What I want is along the lines of the following image, from this article:

重新创建一个使用ggplot的词汇网格。

This is what I am trying:

library(&#39;dplyr&#39;)
library(&#39;ggplot2&#39;)
library(&#39;viridis&#39;)

df &lt;- data.frame(
  year &lt;-  sample(c(1900:2021), 1000, TRUE),
  age &lt;-    sample(c(0:80), 1000, TRUE),
  event &lt;- sample(c(0:5), 1000, TRUE)
)

colnames(df) &lt;- c(&quot;year&quot;, &quot;age&quot;, &quot;event&quot;)

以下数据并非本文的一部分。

-- ==== Sys2Proof/Decode.lean ====
section
/-! DEFINITION. Decoding (R113, R114, R117 to R120, R133 to R136): a word in the opcode space of the seat that fetched it, rejected by name, and the
encoder written from the same rows. A reserved field is checked by encoding the instruction again: a word that is not its own encoding
holds a nonzero reserved bit (R8, R115). -/

namespace Sys2Proof

/-- Why a word raises the undefined-instruction trap (R115). -/
inductive Reject
  | unassigned      -- opcode byte 0x00, or not assigned in the fetching seat
  | reservedField   -- a field the instruction leaves reserved is nonzero
  | badField        -- a used field holds a value the instruction does not accept
deriving DecidableEq, Repr
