/-- One chunk of a copy at work (R184): `ixs` and `reads` are its index and source accesses, `dest` its writes with their data still to come, `chunk` the
writes left once it is `loaded`, each within one 64-byte block, `begun` that one of this chunk or of a later one is performed, `cause` the fault that it met,
`zeros` its source blocks replaced by zeros. -/
structure ChunkLoad where
  ixs : List Part
  reads : List Part
  dest : List ChunkWrite
  loaded : Bool
  chunk : List ChunkWrite
  begun : Bool
  cause : Nat
  zeros : Nat
deriving DecidableEq, Repr

/-- A pattern generator or the multicast port at work (R168 to R173). `next` is the first run not yet taken into an entry, `stop` a pending QSTOP, `fault` the
fault that its next entry is to carry, or that a store pattern has reported with writes outstanding, `reads` the entries being read, the next one first,
`members` the positions a multicast still feeds (zero for a generator). -/
structure Pattern where
  serial : Nat
  op : Nat
  owner : Nat
  q : BitVec 3
  va : Dw
  shape : Option (BitVec 512)
  next : Nat
  reads : List EntryRead
  writes : List (Nat × List Byte)
  stop : Bool
  fault : Option EFault
  members : BitVec 4
deriving DecidableEq, Repr

inductive CopyState | fetch | check | waitSlot | polling | resume | move | suspended
deriving DecidableEq, Repr

/-- A copy in the engine or waiting in the spill ring (R182 to R187). `op` is its operation of a stream, none for a chain entry or a CPYRES, and
`resumeOf` lists operations performed with it (R186). `record` is the fetched record, `recPa` its place once `located`, `wslot` and `cslot` are physical, `loads` the
chunks at work from `done` on, `cause` a fault of the whole copy not yet recorded, `frozen` an asked suspension by a pre-emption (R346),
`undef` a record changed while suspended (R64). -/
structure Copy where
  id : Nat
  op : Option Nat
  owner : Nat
  ctx : Fin 64
  code : BitVec 8
  recVa : Dw
  recPa : Nat
  located : Bool
  resumeOf : List Nat
  chained : Bool
  spilled : Bool
  record : BitVec 512
  st : CopyState
  done : Nat
  cause : Nat
  zcnt : Nat
  wslot : Nat
  cslot : Nat
  loads : List ChunkLoad
  acq : List (Nat × Nat)
  cancel : Bool
  frozen : Bool
  undef : Bool
deriving DecidableEq, Repr

/-- The chain walk of an engine (R190): `linking` that the entry is counted and the next one is being looked for, `stuck` that its link could not be
read, `cancel` that its unit is cancelled (R13). -/
structure Chain where
  recPa : Nat
  ctx : Fin 64
  owner : Nat
  cur : Option Nat
  entry : Dw
  linking : Bool
  stuck : Bool
  cancel : Bool
deriving DecidableEq, Repr

/-! ## Units -/

structure Sec where
  base : Dw
  words : Nat
deriving DecidableEq, Repr

/-- Why a stop is pending for a unit (R128, R345, R405, R13). -/
inductive StopWhy | preempt | slice | cancel
deriving DecidableEq, Repr

/-- A pending stop: when it was posted and whether it is urgent, with the clocks counted since the urgent request (R345, R42). -/
structure Stop where
  why : StopWhy
  posted : Nat
  urgent : Bool
  clks : Nat
deriving DecidableEq, Repr

/-- The unit on a core (R12 to R24). -/
structure UnitInfo where
  serial : Nat
  lid : Word
  uidx : Word
  ucnt : BitVec 25
  phid : Dw
  jid : Word
  prio : BitVec 4
  dline : Dw
  ctx : Fin 64
  part : Fin 32
  kdesc : Dw
  argb : Dw
  secs : Vector Sec 4
  crew : Bool
  order : Nat
  stop : Option Stop
  acq : List (Nat × Nat)
deriving DecidableEq, Repr

/-- A unit whose seats have halted and whose operations are not all performed (R24, R13). -/
structure Leaving where
  unit : UnitInfo
  cancelled : Bool
  fault : Bool
  status : Nat
deriving DecidableEq, Repr

/-- A system-register access of a handler that acts after its word has issued (R358, R360, R361); `svfull` is a service
request that a full ring holds, with the m of its trap. -/
inductive SysReq
  | inval (w : Dw)
  | invalDone
  | cpyres (v : Dw)
  | save (v : Dw)
  | svreq (v : Dw)
  | svfull (v : Dw) (m : Nat)
  | reply
  | fdata (w : Option Dw)
deriving DecidableEq, Repr

/-- The running trap handler and its frame (R350 to R358). `saved` holds what stood at F, `writes` the doublewords written through FDATA
(DEDUCED, log 60), `bad` that the shadow has an uncorrectable error (R363). -/
structure Handler where
  sup : Bool
  cause : Cause
  tpc : Dw
  tval : Dw
  tseat : SeatId
  orig : Cause
  dcode : BitVec 8
  esc : Bool
  saved : Ctx
  writes : List (Nat × Dw)
  saveWritten : Bool
  efinfo : Nat
  bad : Bool
  req : Option SysReq
deriving DecidableEq, Repr

/-- A unit held in the shadow by a pre-emption (R346, R363) (DEDUCED, log 15). -/
structure Held where
  unit : UnitInfo
  ctx : Ctx
  pats : Vector (Option Pattern) 4
  mcast : Option Pattern
  bad : Bool
deriving DecidableEq, Repr

/-- A unit in its partition's swap area (R405, R410): it resumes on this core. `wrote` is its context as it went to the area, none where a later image has
taken its place there. -/
structure Image where
  part : Fin 32
  held : Held
  wrote : Option Ctx
  efq : List EFault
deriving DecidableEq, Repr

/-- Reasons of a debug halt (R373). -/
inductive HaltWhy | request | comparator | brk | stopAt | stepDone | cut | divergence | replayEnd
deriving DecidableEq, Repr

/-- Why the seats of a core stand frozen outside a handler. -/
inductive Freeze
  | stopped (why : StopWhy) (boundary : Bool)
  | master
  | halt
deriving DecidableEq, Repr

/-- The debug registers of a core (R373, R374, R381 to R384, R389), and the queues that a store pattern of a play run has taken, `playQs` (R390)
(DEDUCED, log 58). -/
structure Dbg where
  dcfg : BitVec 3
  stopAt : Dw
  bps : Vector Dw 4
  dfidx : Nat
  dcidx : Nat
  halted : Option HaltWhy
  pending : Option HaltWhy
  deferred : Bool
  left : Option Nat
  skipBp : List (SeatId × Dw)
  ecsel : Vector (BitVec 16) 8
  ecval : Vector (BitVec 48) 8
  cells : Vector Word 320
  snap : Vector Word 320
  rlbase : Dw
  rlsize : Dw
  rlwr : Dw
  rlrd : Dw
  rlcsc : Dw
  rlq : List (List Byte)
  playQs : BitVec 8
deriving DecidableEq, Repr

/-- Effects that are applied at the end of the clock (R31, R160, R167). -/
inductive Pending
  | post (k : BitVec 4) (n : BitVec 8)
  | flag (f : BitVec 3) (v : Bool)
  | scope (os : BitVec 2) (e : BitVec 5)
  | bind (q : BitVec 3) (dir esz : BitVec 2)
  | leave (cancelled fault : Bool)
  | lost
  | boundary
deriving DecidableEq, Repr

/-- An access that waits on a walk (R54): the agent of the core that asked. -/
inductive Agent
  | seat (k : SeatId)
  | fetch (k : SeatId)
  | pattern (g : Fin 4)
  | multicast
  | copy (id : Nat)
  | other
deriving DecidableEq, Repr

/-- What a walk brings to an access that joined it (R54). -/
inductive WalkAns
  | fault (c : Cause)
  | leaf (e : Dw)
deriving DecidableEq, Repr

/-- A CRD whose answer has not returned: its result in flight, the member asked for and the partition of the unit that asks (R145, R154). -/
structure CrdAsk where
  op : Nat
  level : Nat
  a : Dw
  b : Dw
  part : Fin 32
deriving DecidableEq, Repr

/-- One core: `fidx` and `svreply` are the registers FIDX and SVREPLY (R358), `bankPtr` the round-robin pointers of the scratchpad's banks (R47), `chosen` the
seat whose cause the frame of a core frozen for want of a supervisor handler reports (R349, R368). -/
structure Core where
  ctx : Ctx
  unit : Option UnitInfo
  leaving : List Leaving
  handler : Option Handler
  fidx : Nat
  svreply : Dw
  chosen : Option SeatId
  frozen : Option Freeze
  held : Option Held
  images : List Image
  csc : Dw
  hold : Bool
  pend : List Pending
  moved : BitVec 4
  skip : BitVec 4
  why : List Nat
  ended : Bool
  ops : List MemOp
  pats : Vector (Option Pattern) 4
  mcast : Option Pattern
  copies : List Copy
  latch : Option Copy
  chains : List Chain
  efq : List EFault
  heldq : List EFault
  walkAns : List (Agent × Dw × WalkAns)
  cpFrozen : Bool
  stopped : Bool
  spawns : List (Nat × Dw × UnitInfo × List Nat)
  crds : List CrdAsk
  dbg : Dbg
  bankPtr : Vector Nat 32
deriving DecidableEq, Repr

/-- The trace and gate state of a crew (R373, R377 to R380): `epochs` the causes of the epoch records that wait until the crew runs again, `gateLost` the records
that a forced gate has dropped, `gating` a gate that waits
for the buffer to drain, `split` the doublewords at the head of the buffer that belong to a record whose beginning has been drained. -/
structure Crew where
  trctl : Dw
  trbase : Dw
  trsize : Dw
  trwr : Dw
  trrd : Dw
  trlost : Nat
  buf : List Dw
  last : Vector Dw 4
  epochs : List Nat
  gateLost : Nat
  gated : Bool
  gating : Bool
  split : Nat
  lost : Nat
deriving DecidableEq, Repr

/-! ## The die -/

/-- A context's descriptor values and range entries (R51, R81, R359). -/
structure Context where
  ctxd : Dw
  ptroot : Dw
  rtab : Dw
  spill : Dw
  shbase : Dw
  shlen : BitVec 24
  svring : Dw
  svrep : Dw
  scope : Vector Dw 28
  ranges : Vector (BitVec 256) 64
deriving DecidableEq, Repr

ggplot(df, aes(x=year, y=age, fill=event)) +
  geom_tile() +
  scale_fill_viridis() + 
  geom_hline(yintercept=seq(0, 80, by=10)) +
  geom_vline(xintercept=seq(1900,2030, by=10)) +
  geom_abline(intercept=seq(0, 80, by=10), slope=1) + 
  labs(fill = &quot;Count&quot;,
       title = &quot;Events&quot;)

Which gets me the following:

重新创建一个使用ggplot的词汇网格。

The problem is, I don't know why there are dots below the 0 line and to the left of the 1900 line. And I have no idea what I'm doing wrong with the geom_abline, but I can't get the diagonals to work for anything.

答案1

得分: 1

以下是您要翻译的部分:

"The reason the tiles fill to the left of 1900 and below 0 is that the tiles are centered on the x/y coordinates, and they spill out in all directions based in width/height. I don't know of any way of showing dots with finite size that don't visually appear to spill out outside of the domain of values."

瓷砖填充到1900年左侧和0以下的原因是,这些瓷砖是基于width/heightx/y坐标的中心,它们向各个方向溢出。我不知道有什么办法可以显示有限大小的点,而这些点在数值域之外不会在视觉上溢出。

"The reason your ablines do not show is that your intercept is assuming a 0,0 origin on the plot, but your x axis starts at 1900. The "real" (y-)intercept is far below 0; 1900 below, to be precise. If we accommodate that (and widen the range a bit), we can see the diagonal lines."

你的abline不显示的原因是,你的截距假设绘图的原点是0,0,但你的x轴从1900年开始。 "真正的" (y-)截距远低于0;确切地说,低于1900。如果我们适应这一点(并稍微扩大范围),我们就能看到对角线。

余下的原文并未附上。